On Wednesday, the Fed wraps up its first monetary policy meeting since raising policy rates by a quarter basis point in December. The U.S. Federal Reserve is expected to keep interest rates unchanged for now as the United States are under the administration of Donald Trump, who has very different opinions from the last U.S. President. Thus, the central bank will probably keep the current monetary policy on hold, awaiting a greater clarity on his economic policies. If the economy continues to advance, we may see a rate hike in March when Fed Chair Janet Yellen will give also a speech, explaining Fed’s decision and moreover, appraisal for the economy will take place by Fed to update its economic projections for the following twelve months.

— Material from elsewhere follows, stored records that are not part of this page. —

theorem groupBase_eq_shiftLeft (grp : BitVec 2) : groupBase grp = grp.setWidth 8 <<< 3 := by
  revert grp
  decide

theorem actionFlag_eq_shiftLeft (act : BitVec 2) : actionFlag act = act.setWidth 8 <<< 6 := by
  revert act
  decide

theorem getLsbD_groupBase (grp : BitVec 2) (i : Nat) :
    (groupBase grp).getLsbD i = (decide (3 ≤ i ∧ i < 5) && grp.getLsbD (i - 3)) := by
  have hwidth := grp.getLsbD_of_ge (i - 3)
  simp only [groupBase_eq_shiftLeft, BitVec.getLsbD_shiftLeft, BitVec.getLsbD_setWidth]
  grind

theorem getLsbD_actionFlag (act : BitVec 2) (i : Nat) :
    (actionFlag act).getLsbD i = (decide (6 ≤ i ∧ i < 8) && act.getLsbD (i - 6)) := by
  have hwidth := act.getLsbD_of_ge (i - 6)
  simp only [actionFlag_eq_shiftLeft, BitVec.getLsbD_shiftLeft, BitVec.getLsbD_setWidth]
  grind

theorem getLsbD_channelTerm (ccc : BitVec 3) (i : Nat) :
    (ccc.setWidth 8).getLsbD i = (decide (i < 3) && ccc.getLsbD i) := by
  have hwidth := ccc.getLsbD_of_ge i
  simp only [BitVec.getLsbD_setWidth]
  grind

/-- A channel from 1 to 8, less 1, is a value of three bits. -/
theorem channel_pred_eq_setWidth {chan : BitVec 4} (h : 1 ≤ chan.toNat ∧ chan.toNat ≤ 8) :
    chan.setWidth 8 - 1 = ((chan - 1).setWidth 3).setWidth 8 := by
  bv_omega

theorem terms_or_eq_add (grp act : BitVec 2) (ccc : BitVec 3) :
    groupBase grp ||| ccc.setWidth 8 ||| actionFlag act = groupBase grp + ccc.setWidth 8 + actionFlag act := by
  have hlow : groupBase grp &&& ccc.setWidth 8 = 0#8 := by
    apply BitVec.eq_of_getLsbD_eq
    intro i _
    simp only [BitVec.getLsbD_and, getLsbD_groupBase, getLsbD_channelTerm, BitVec.getLsbD_zero]
    grind
  have hhigh : (groupBase grp ||| ccc.setWidth 8) &&& actionFlag act = 0#8 := by
    apply BitVec.eq_of_getLsbD_eq
    intro i _
    simp only [BitVec.getLsbD_and, BitVec.getLsbD_or, getLsbD_groupBase, getLsbD_channelTerm, getLsbD_actionFlag,
      BitVec.getLsbD_zero]
    grind
  rw [BitVec.add_eq_or_of_and_eq_zero _ _ hlow, BitVec.add_eq_or_of_and_eq_zero _ _ hhigh]

theorem getLsbD_fieldsDevb (fn g : BitVec 2) (ccc : BitVec 3) (i : Nat) :
    (fieldsDevb fn g ccc).getLsbD i =
      if i < 3 then ccc.getLsbD i else if i < 5 then g.getLsbD (i - 3)
      else if i < 6 then false else fn.getLsbD (i - 6) := by
  have happend : (fieldsDevb fn g ccc).getLsbD i = (fn ++ 0#1 ++ g ++ ccc).getLsbD i := rfl
  rw [happend]
  simp only [BitVec.getLsbD_append]
  grind

theorem terms_or_eq_fieldsDevb (grp act : BitVec 2) (ccc : BitVec 3) :
    groupBase grp ||| ccc.setWidth 8 ||| actionFlag act = fieldsDevb act grp ccc := by
  apply BitVec.eq_of_getLsbD_eq
  intro i _
  simp only [BitVec.getLsbD_or, getLsbD_groupBase, getLsbD_channelTerm, getLsbD_actionFlag, getLsbD_fieldsDevb]
  grind

/-- The OR form of R65 is R91's, term by term, for every Command, valid or not. -/
theorem devbyte_eq_or (c : Command) :
    devbyte c = groupBase c.grp ||| (c.chan.setWidth 8 - 1) ||| actionFlag c.act := by
  rw [groupBase_eq_shiftLeft, actionFlag_eq_shiftLeft, devbyte, BitVec.or_assoc, BitVec.or_comm]

/-- Settles O8: for a valid Command the channel term has three bits, so the OR form is the sum and the concatenation;
the terms' values and the two examples are closed. -/
theorem deviceByteAssembly : Obligations.DeviceByteAssembly := by
  unfold Obligations.DeviceByteAssembly
  refine ⟨fun c hgood => ?_, rfl, rfl, rfl, rfl, rfl, rfl, rfl⟩
  obtain ⟨-, hchan, -⟩ := hgood
  refine ⟨devbyte_eq_or c, ?_, ?_⟩ <;> rw [devbyte_eq_or, channel_pred_eq_setWidth hchan]
  · exact terms_or_eq_add c.grp c.act _
  · exact terms_or_eq_fieldsDevb c.grp c.act _

end Sys2Proof.Machine
end

section
/-! PROOFS. The EncodeError mask (spec/40_codec.md R93): three terms of one bit each, so each bit of the mask is the
condition of its own term, and the mask is 0 when no condition holds. -/

namespace Sys2Proof.Machine

/-- The channel's two exclusions in the words of R93: it is 0, or it is above 8. -/
theorem channel_bad_iff (chan : BitVec 4) : chan = 0 ∨ 9 ≤ chan ↔ chan = 0 ∨ 9 ≤ chan.toNat := by
  rw [BitVec.le_def]
  rfl

theorem getLsbD_ite_zero {w : Nat} (p : Prop) [Decidable p] (mask : BitVec w) (i : Nat) :
    (if p then mask else 0).getLsbD i = (decide p && mask.getLsbD i) := by
  by_cases hp : p <;> simp [hp]

/-- Bit `i` of the mask: the masks 1, 2 and 4 pick out the group's, the channel's and the action's condition. -/
theorem getLsbD_encCheck (c : Command) (i : Nat) :
    (encCheck c).getLsbD i =
      ((decide (c.grp = 3) && (1#3).getLsbD i || decide (c.chan = 0 ∨ 9 ≤ c.chan) && (2#3).getLsbD i) ||
        decide (c.act = 0b00 ∨ c.act = 0b11) && (4#3).getLsbD i) := by
  simp only [encCheck, BitVec.getLsbD_or, getLsbD_ite_zero]
  rfl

Dollar Index – Technical Outlook

The U.S. Dollar Index (.DX_H7) created an aggressive rally to the upside while it hit a fresh 14-year high, near 103.80 resistance barrier, after Fed raised rates in December. However, over the last five weeks, the price is falling and plunged more than 2.2% in January. Currently, the index is recording the seventh red week in a row while it slipped below the three SMAs (50, 100 and 200 SMAs), on the 4-hour chart, and is approaching the 99.40 support barrier or moreover, the 99.00 handle.

On the 4-hour chart, the technical indicators seem to be in agreement with the bearish scenario as both are following a negative path. The MACD oscillator fell below the zero line while the RSI indicator is sloping downwards with strong momentum and it is holding below the 50 level.

EUR/USD – Technical Outlook

The most traded currency in the world – the EUR/USD pair – traded higher in January as it surged more than 2.2% and halted three consecutive negative months. The euro jumped to a fresh eight-week high against the U.S. dollar at 1.0770 price level and following the strong rebound on the 1.0625 support barrier. Over Monday’s session, the single currency pair dropped below the upward sloping channel but failed to end the day below the ascending trend line. Currently, is approaching the 1.0800 strong psychological level which tried several times to hit it. If the price surpasses the latter level, it would be exposed towards 1.0850.

Technical indicators are moving sharply higher within its positive territory. The MACD oscillator has just entered the bullish path while the RSI indicator lies slightly below the 70 level. In addition, the price climbed above the three SMAs (50, 100 and 200 SMAs) on the 4-hour chart, as well as the two moving averages (50 and 100 SMAs) on the daily chart.